Berkshire bred said:


> You have to cut it wider so you use more for any given power. It probably balances out.


so you would say that i am just as better of buying TBG ?
[/quote]Not necessarily, TBG will without a doubt have a longer band life. Thickness = band life. But thickness also slightly reduces efficiency. It's not very noticeable though. For example, if you had multiple strips of TBB (blue) that had the same draw weight as set of TBGs, the blue would have a slightly higher FPS. Anyways, it's always good to test them out and see what you like best. When I first started making slingshots, I wasn't even using TB lol.


----------



## Berkshire bred (Mar 4, 2012)

DracoUltima said:


> You have to cut it wider so you use more for any given power. It probably balances out.

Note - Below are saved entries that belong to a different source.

-- ==== Sys2Proof/Laws/State.lean ====
section
/-! SUPPORT. The field lemmas of the machine's updates: one per field, so that no proof unfolds a record update. -/

namespace Sys2Proof.Machine

/-! ### didRead -/

@[simp] theorem didRead_cfg (s : State) (x : Long) (n : Nat) : (s.didRead x n).cfg = s.cfg := rfl
@[simp] theorem didRead_d (s : State) (x : Long) (n : Nat) : (s.didRead x n).d = s.d := rfl
@[simp] theorem didRead_a (s : State) (x : Long) (n : Nat) : (s.didRead x n).a = s.a := rfl
@[simp] theorem didRead_usp (s : State) (x : Long) (n : Nat) : (s.didRead x n).usp = s.usp := rfl
@[simp] theorem didRead_ssp (s : State) (x : Long) (n : Nat) : (s.didRead x n).ssp = s.ssp := rfl
@[simp] theorem didRead_sr (s : State) (x : Long) (n : Nat) : (s.didRead x n).sr = s.sr := rfl
@[simp] theorem didRead_pc (s : State) (x : Long) (n : Nat) : (s.didRead x n).pc = s.pc := rfl
@[simp] theorem didRead_pins (s : State) (x : Long) (n : Nat) : (s.didRead x n).pins = s.pins := rfl
@[simp] theorem didRead_cpuState (s : State) (x : Long) (n : Nat) : (s.didRead x n).cpuState = s.cpuState := rfl
@[simp] theorem didRead_pauseFlag (s : State) (x : Long) (n : Nat) : (s.didRead x n).pauseFlag = s.pauseFlag := rfl
@[simp] theorem didRead_cycles (s : State) (x : Long) (n : Nat) : (s.didRead x n).cycles = s.cycles := rfl
@[simp] theorem didRead_lastDecoded (s : State) (x : Long) (n : Nat) :
    (s.didRead x n).lastDecoded = s.lastDecoded := rfl
@[simp] theorem didRead_lastError (s : State) (x : Long) (n : Nat) : (s.didRead x n).lastError = s.lastError := rfl
@[simp] theorem didRead_breakpoints (s : State) (x : Long) (n : Nat) :
    (s.didRead x n).breakpoints = s.breakpoints := rfl
@[simp] theorem didRead_ephemeral (s : State) (x : Long) (n : Nat) : (s.didRead x n).ephemeral = s.ephemeral := rfl
@[simp] theorem didRead_watchInterrupts (s : State) (x : Long) (n : Nat) :
    (s.didRead x n).watchInterrupts = s.watchInterrupts := rfl
@[simp] theorem didRead_watchedCats (s : State) (x : Long) (n : Nat) :
    (s.didRead x n).watchedCats = s.watchedCats := rfl
@[simp] theorem didRead_lineCache (s : State) (x : Long) (n : Nat) : (s.didRead x n).lineCache = s.lineCache := rfl
@[simp] theorem didRead_lastHit (s : State) (x : Long) (n : Nat) : (s.didRead x n).lastHit = s.lastHit := rfl
@[simp] theorem didRead_mem (s : State) (x : Long) (n : Nat) : (s.didRead x n).mem = s.mem := rfl
@[simp] theorem didRead_resetDone (s : State) (x : Long) (n : Nat) : (s.didRead x n).resetDone = s.resetDone := rfl
@[simp] theorem didRead_stepResult (s : State) (x : Long) (n : Nat) : (s.didRead x n).stepResult = s.stepResult := rfl
@[simp] theorem didRead_reply (s : State) (x : Long) (n : Nat) : (s.didRead x n).reply = s.reply := rfl
@[simp] theorem didRead_bus (s : State) (x : Long) (n : Nat) :
    (s.didRead x n).bus = s.bus ++ [{ isWrite := false, addr := x, bytes := n, value := s.peek x n, vectorPull := s.pins.vectorPull }] := rfl
@[simp] theorem didRead_schedule (s : State) (x : Long) (n : Nat) : (s.didRead x n).schedule = s.schedule := rfl

/-! ### memWrite -/

@[simp] theorem memWrite_cfg (s : State) (x : Long) (n : Nat) (v : Long) : (s.memWrite x n v).cfg = s.cfg := rfl
@[simp] theorem memWrite_d (s : State) (x : Long) (n : Nat) (v : Long) : (s.memWrite x n v).d = s.d := rfl
@[simp] theorem memWrite_a (s : State) (x : Long) (n : Nat) (v : Long) : (s.memWrite x n v).a = s.a := rfl
@[simp] theorem memWrite_usp (s : State) (x : Long) (n : Nat) (v : Long) : (s.memWrite x n v).usp = s.usp := rfl
@[simp] theorem memWrite_ssp (s : State) (x : Long) (n : Nat) (v : Long) : (s.memWrite x n v).ssp = s.ssp := rfl
@[simp] theorem memWrite_sr (s : State) (x : Long) (n : Nat) (v : Long) : (s.memWrite x n v).sr = s.sr := rfl
@[simp] theorem memWrite_pc (s : State) (x : Long) (n : Nat) (v : Long) : (s.memWrite x n v).pc = s.pc := rfl
@[simp] theorem memWrite_pins (s : State) (x : Long) (n : Nat) (v : Long) : (s.memWrite x n v).pins = s.pins := rfl
@[simp] theorem memWrite_cpuState (s : State) (x : Long) (n : Nat) (v : Long) :
    (s.memWrite x n v).cpuState = s.cpuState := rfl
@[simp] theorem memWrite_pauseFlag (s : State) (x : Long) (n : Nat) (v : Long) :
    (s.memWrite x n v).pauseFlag = s.pauseFlag := rfl
@[simp] theorem memWrite_cycles (s : State) (x : Long) (n : Nat) (v : Long) :
    (s.memWrite x n v).cycles = s.cycles := rfl
@[simp] theorem memWrite_lastDecoded (s : State) (x : Long) (n : Nat) (v : Long) :
    (s.memWrite x n v).lastDecoded = s.lastDecoded := rfl
@[simp] theorem memWrite_lastError (s : State) (x : Long) (n : Nat) (v : Long) :
    (s.memWrite x n v).lastError = s.lastError := rfl
@[simp] theorem memWrite_breakpoints (s : State) (x : Long) (n : Nat) (v : Long) :
    (s.memWrite x n v).breakpoints = s.breakpoints := rfl
@[simp] theorem memWrite_ephemeral (s : State) (x : Long) (n : Nat) (v : Long) :
    (s.memWrite x n v).ephemeral = s.ephemeral := rfl
@[simp] theorem memWrite_watchInterrupts (s : State) (x : Long) (n : Nat) (v : Long) :
    (s.memWrite x n v).watchInterrupts = s.watchInterrupts := rfl
@[simp] theorem memWrite_watchedCats (s : State) (x : Long) (n : Nat) (v : Long) :
    (s.memWrite x n v).watchedCats = s.watchedCats := rfl
@[simp] theorem memWrite_lineCache (s : State) (x : Long) (n : Nat) (v : Long) :
    (s.memWrite x n v).lineCache = s.lineCache := rfl
@[simp] theorem memWrite_lastHit (s : State) (x : Long) (n : Nat) (v : Long) :
    (s.memWrite x n v).lastHit = s.lastHit := rfl
@[simp] theorem memWrite_mem (s : State) (x : Long) (n : Nat) (v : Long) :
    (s.memWrite x n v).mem = memPutBE s.mem x n v := rfl
@[simp] theorem memWrite_resetDone (s : State) (x : Long) (n : Nat) (v : Long) :
    (s.memWrite x n v).resetDone = s.resetDone := rfl
@[simp] theorem memWrite_stepResult (s : State) (x : Long) (n : Nat) (v : Long) :
    (s.memWrite x n v).stepResult = s.stepResult := rfl
@[simp] theorem memWrite_reply (s : State) (x : Long) (n : Nat) (v : Long) : (s.memWrite x n v).reply = s.reply := rfl
@[simp] theorem memWrite_bus (s : State) (x : Long) (n : Nat) (v : Long) :
    (s.memWrite x n v).bus = s.bus ++ [{ isWrite := true, addr := x, bytes := n, value := lowBytes n v, vectorPull := s.pins.vectorPull }] := rfl
@[simp] theorem memWrite_schedule (s : State) (x : Long) (n : Nat) (v : Long) :
    (s.memWrite x n v).schedule = s.schedule := rfl
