-- ==== Sys2Proof/Tests/Slice0.lean ====
section
/-! SUPPORT. Tests of the model against words and vectors of the spec (expected values from spec/95_test_vectors.md
by the vector's id, and from the encoding table of 30_encoding.md R106), refusals of ill-formed terms, and for every
statement with hypotheses a witness that meets them. -/

namespace Sys2Proof.Tests

open Sys2Proof Sys2Proof.Machine

/-! ### Helpers -/

/-- Bytes at an address. -/
def put (a : Nat) (bytes : List Byte) (s : State) : State :=
  { s with mem := bytes.zipIdx.foldl (fun m p => memPut m (a + p.2) p.1) s.mem }

/-- The base state of 95_test_vectors.md: right after Reset with the reset vector 0x1000. -/
def base : State := { State.reset with pc := 0x1000, mem := [(0x00FFFFF2, 0x10)] }

/-- The base state with code at 0x1000. -/
def code (bytes : List Byte) : State := put 0x1000 bytes base

/-- A next state was reached and has the property. -/
def sees (o : Host.Outcome State Fault Refusal) (f : State → Bool) : Bool :=
  match o with
  | .next s => f s
  | .fault _ => false
  | .refused _ => false

/-- The step was refused with this reason. -/
def refusedWith (o : Host.Outcome State Fault Refusal) (r : Refusal) : Bool :=
  match o with
  | .next _ => false
  | .fault _ => false
  | .refused q => q == r

/-- The base state with one host command to come. -/
def commanded (c : HostCommand) (s : State) : State := { s with schedule := [.host c] }

/-! ### Well-formedness: each check refuses a term -/

theorem test_wf1_length : { rowStop with baseLength := 6 }.failure = some .wf1Length ∧
    { rowStop with baseLength := 0 }.failure = some .wf1Length ∧
    { rowStop with baseLength := 0, lenAdj := true, actionReg := some .sr }.failure = some .wf1Length := by decide

theorem test_wf2_fields : { rowJmpl with baseLength := 4 }.failure = some .wf2FieldsFit := by decide

theorem test_wf3_width : { rowLoadLD0D6 with w := 3 }.failure = some .wf3Width := by decide

theorem test_wf4_brk : { rowStop with opcode := 0 }.failure = some .wf4Brk ∧
    { rowBrk with stepOver := true }.failure = some .wf4Brk := by decide

theorem test_wf5_operands : { rowLoadLD0D6 with actionReg := none }.failure = some .wf5Operands ∧
    { rowPushLD0 with mode := .regDirect (.d 1) }.failure = some .wf5Operands ∧
    { rowJmps with mode := .absLong, baseLength := 5 }.failure = some .wf5Operands := by decide

theorem test_wf6_immediate :
    { rowLoadLImmD0 with kind := .store }.failure = some .wf6Immediate := by decide

theorem test_wf7_index : Rom.failure [rowBrk, rowCop, rowStop] = some (.wf7Index, 0x01) := by decide

theorem test_rom_needs_brk : Rom.failure [rowStop] = some (.wf4Brk, 0) := by decide

theorem test_instr_wf_refuses :
    (Instr.other rowStop 0).wf = false ∧ (Instr.configured { rowStop with kind := .other } 0).wf = false ∧
      (Instr.configured { rowLoadBImmD1 with opcode := 0x40 } 0x100).wf = false ∧
      (Instr.configured { rowLoadLD0D6 with w := 3 } 0).wf = false := by decide

theorem test_config_refuses :
    Config.failure vecReset { configP0 with memLimit := 0 } = some .memLimitRange ∧
      Config.failure vecReset { configP0 with pcBits := .b24, memLimit := 0x01000001 } = some .memLimitRange ∧
      Config.failure vecReset { configP0 with vecIrq := 0x00FFFFF3 } = some .vectorsOverlap ∧
      Config.failure vecReset { configP0 with irqLevel := 0 } = some .irqLevelRange ∧
      Config.failure vecReset { configP0 with rom := [rowStop] } = some (.rom .wf4Brk 0) := by decide

/-- A row of kind OTHER used by tests. -/
def rowOther : Descriptor :=
  { opcode := 0x40, mnemonic := "ADDQ", baseLength := 2, mode := .indirect (.an 0), actionReg := none
    lenAdj := false, w := 1, count := 0, kind := .other, stepOver := false, cycles := 6 }

/-- A handler of that row: it reads its operand, writes it to D1 and sets the flags from it. -/
def progOther : OtherProgram := [.resolve, .readOp 1, .writeReg (.d 1) 1 0, .setNZ 0 1]

theorem test_other_raises :
    (progOther.all fun o => !o.mayRaise rowOther) = true ∧ (OtherOp.memWrite 0 3 0).mayRaise rowOther = true ∧
      (OtherOp.readReg .sr 4).mayRaise rowOther = true ∧ OtherOp.ea.mayRaise rowOther = false ∧
      (OtherOp.fail 3).mayRaise rowOther = true := by decide

/-! ### Decoding: words written out from 30_encoding.md R106 -/

theorem test_decode_control :
    decode testRom [0x00] = .ok (.brk, []) ∧ decode testRom [0x01] = .ok (.stop, []) ∧
      decode testRom [0x02] = .ok (.cop, []) ∧ decode testRom [0x03] = .ok (.rti, []) ∧
      decode testRom [0x04, 0x12, 0x34] = .ok (.jmps 0x1234, []) ∧
      decode testRom [0x05, 0x00, 0x00, 0x08, 0x00] = .ok (.jmpl 0x00000800, []) ∧
      decode testRom [0x06, 0x00, 0x00, 0x30, 0x00] = .ok (.jmpv 0x00003000, []) ∧
      decode testRom [0x07, 0x00, 0x00, 0x10, 0x20] = .ok (.call 0x00001020, []) ∧
      decode testRom [0x08] = .ok (.ret, []) := by decide

theorem test_decode_moves_low :
    decode testRom [0x10, 0x80, 0x00, 0x00, 0x01] = .ok (.loadLImmD0 0x80000001, []) ∧
      decode testRom [0x11, 0x7F] = .ok (.loadBImmD1 0x7F, []) ∧
      decode testRom [0x12] = .ok (.loadWPostIncA0D0, []) ∧
      decode testRom [0x13] = .ok (.storeLD0PreDecA1, []) ∧
      decode testRom [0x14, 0x00, 0x00, 0x20, 0x00] = .ok (.loadLImmA0 0x00002000, []) ∧
      decode testRom [0x15, 0x00, 0x00, 0x30, 0x00] = .ok (.loadLImmA1 0x00003000, []) ∧
      decode testRom [0x16, 0xFF, 0xFE] = .ok (.storeWD0Disp16A0 0xFFFE, []) ∧
      decode testRom [0x17, 0x00, 0x00, 0x20, 0x00] = .ok (.loadLAbsLongD2 0x00002000, []) ∧
      decode testRom [0x18, 0x12, 0x34] = .ok (.storeBD0AbsShort 0x1234, []) := by decide

theorem test_decode_moves_high :
    decode testRom [0x19, 0x04] = .ok (.loadLIndexedA0D1D3 0x04, []) ∧
      decode testRom [0x1A, 0x00, 0x10] = .ok (.loadWPcDisp16D4 0x0010, []) ∧
      decode testRom [0x1B] = .ok (.loadBIndirectA0D5, []) ∧ decode testRom [0x1C] = .ok (.loadLD0D6, []) ∧
      decode testRom [0x1D, 0xF0] = .ok (.loadWDisp8A0D7 0xF0, []) ∧
      decode testRom [0x1E, 0x02] = .ok (.loadLPcIndexedD1D2 0x02, []) ∧
      decode testRom [0x30, 0x27, 0x00] = .ok (.loadWImmSr 0x2700, []) := by decide

theorem test_decode_stack :
    decode testRom [0x20] = .ok (.pushLD0, []) ∧ decode testRom [0x21] = .ok (.pullLD5, []) ∧
      decode testRom [0x22] = .ok (.pushD0Count3, []) ∧ decode testRom [0x23] = .ok (.pushWSr, []) ∧
      decode testRom [0x24] = .ok (.pullWSr, []) := by decide

theorem test_decode_rest_and_refusals :
    decode testRom [0xFF, 0x01] = .ok (.unimpl 0xFF, [0x01]) ∧ decode testRom [0x09] = .ok (.unimpl 0x09, []) ∧
      decode testRom [] = .error .noOpcodeByte ∧
      decode testRom [0x04, 0x12] = .error (.signatureTruncated 0x04) ∧
      decode [rowBrk, { rowStop with baseLength := 9 }] [0x01] = .error (.rowIllFormed .wf1Length 0x01) ∧
      decode [rowBrk, rowOther] [0x40, 0x07, 0x55] = .ok (.other rowOther 0x07, [0x55]) := by decide
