-- ==== Sys2Proof/Machine/ArrOps.lean ====
section
/-!
DEFINITION. Brick and keystone arrays: geometry, operands in their engine-ready layouts, ranges and wide passes, the
streaming of columns into windows and accumulators, outputs, saves and resumes (R63-R90).
-/

namespace Sys2Proof.Machine

/-- Whether array `a` is a keystone: bricks are 0-383, keystone n is 384 + n. -/
def arrIsKey (a : Nat) : Bool := 384 ≤ a

/-- The core of a brick. -/
def arrCore (a : Nat) : Nat := a / 4

/-- The island of an array (R469). -/
def arrIsland (a : Nat) : Nat := if arrIsKey a then a - 384 + 96 else arrCore a

/-- Whether an array is enabled by the fuses and its unit is not fenced. -/
def arrOn (d : Dev) (a : Nat) : Bool :=
  if arrIsKey a then keyOn d (a - 384) && !keyFenced d (a - 384) else coreOn d (arrCore a) && !coreFenced d (arrCore a)

/-- The block detail of an array's records (R428): kind, core, index, position. -/
def arrDetail (d : Dev) (a : Nat) : Nat :=
  (if arrIsKey a then 1 + 0x7F * 2 ^ 8 + (a - 384) * 2 ^ 16 else arrCore a * 2 ^ 8 + a % 4 * 2 ^ 16)
    + getReg d (regArrPos a) % 2 ^ 64 * 2 ^ 32

/-- An operand address as array `a` reads it (R64): an offset in a core store is read at that offset of the brick's own core's store,
and one in a keystone's staging in the keystone's own, wherever the invocation runs or is resumed (R82, R118; log entry 119). -/
def ownAddr (a x : Nat) : Nat :=
  if !arrIsKey a && storeBase ≤ x && x < storeEnd then storeAddr (arrCore a) ((x - storeBase) % 0x400000)
  else if arrIsKey a && stagingBase ≤ x && x < stagingEnd then stagingAddr (a - 384) ((x - stagingBase) % 0x800000)
  else x

/-- The state of an array. -/
def arrSt (d : Dev) (a : Nat) : ArrSt := tget {} d.arrs a

/-- Changes the state of an array. -/
def modArr (d : Dev) (a : Nat) (f : ArrSt → ArrSt) : Dev := { d with arrs := tmod {} d.arrs a f }

/-- The invocation descriptor (R79). -/
structure ArrDesc where
  attr  : Attr
  cls   : Nat
  pack  : Nat
  flags : Nat
  fa    : Nat
  fb    : Nat
  n     : Nat
  k     : Nat
  acc   : Nat
  probs : List (Nat × Nat × Nat × Nat × Nat)
  clean : Bool
  deriving DecidableEq, Repr

/-- The fields of a descriptor; a problem is its M, STAT, STREAM, ACC_IN and OUT (R79). -/
def descFields (bs : List Byte) : ArrDesc :=
  let f := fieldLe bs
  { attr := attrOf (f 0 4), cls := f 4 1, pack := f 5 1, flags := f 6 1, fa := f 7 1 % 16, fb := f 7 1 / 16,
    n := f 8 4, k := f 12 4, acc := f 16 8,
    probs := (List.range 4).map (fun p =>
      (f (0x20 + 40 * p) 4, f (0x28 + 40 * p) 8, f (0x30 + 40 * p) 8, f (0x38 + 40 * p) 8, f (0x40 + 40 * p) 8)),
    clean := f 24 8 == 0 && (List.range 4).all (fun p => f (0x24 + 40 * p) 4 == 0) }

so you would say that i am just as better of buying TBG ?
[/quote]Not necessarily, TBG will without a doubt have a longer band life. Thickness = band life. But thickness also slightly reduces efficiency. It's not very noticeable though. For example, if you had multiple strips of TBB (blue) that had the same draw weight as set of TBGs, the blue would have a slightly higher FPS. Anyways, it's always good to test them out and see what you like best. When I first started making slingshots, I wasn't even using TB lol.
[/quote]
ok so i may as well stick to buying TBG, thanks guys.


----------



## bullseyeben! (Apr 24, 2011)

M_J said:


> I would guess around 190 fps with 7/16" steel.


Hey mj just put a few .454 leads through the chrony with 10" single per side straight cut @ 25mm or 1" and got up to 216fps... just a to help gauge what you may be shooting at..


----------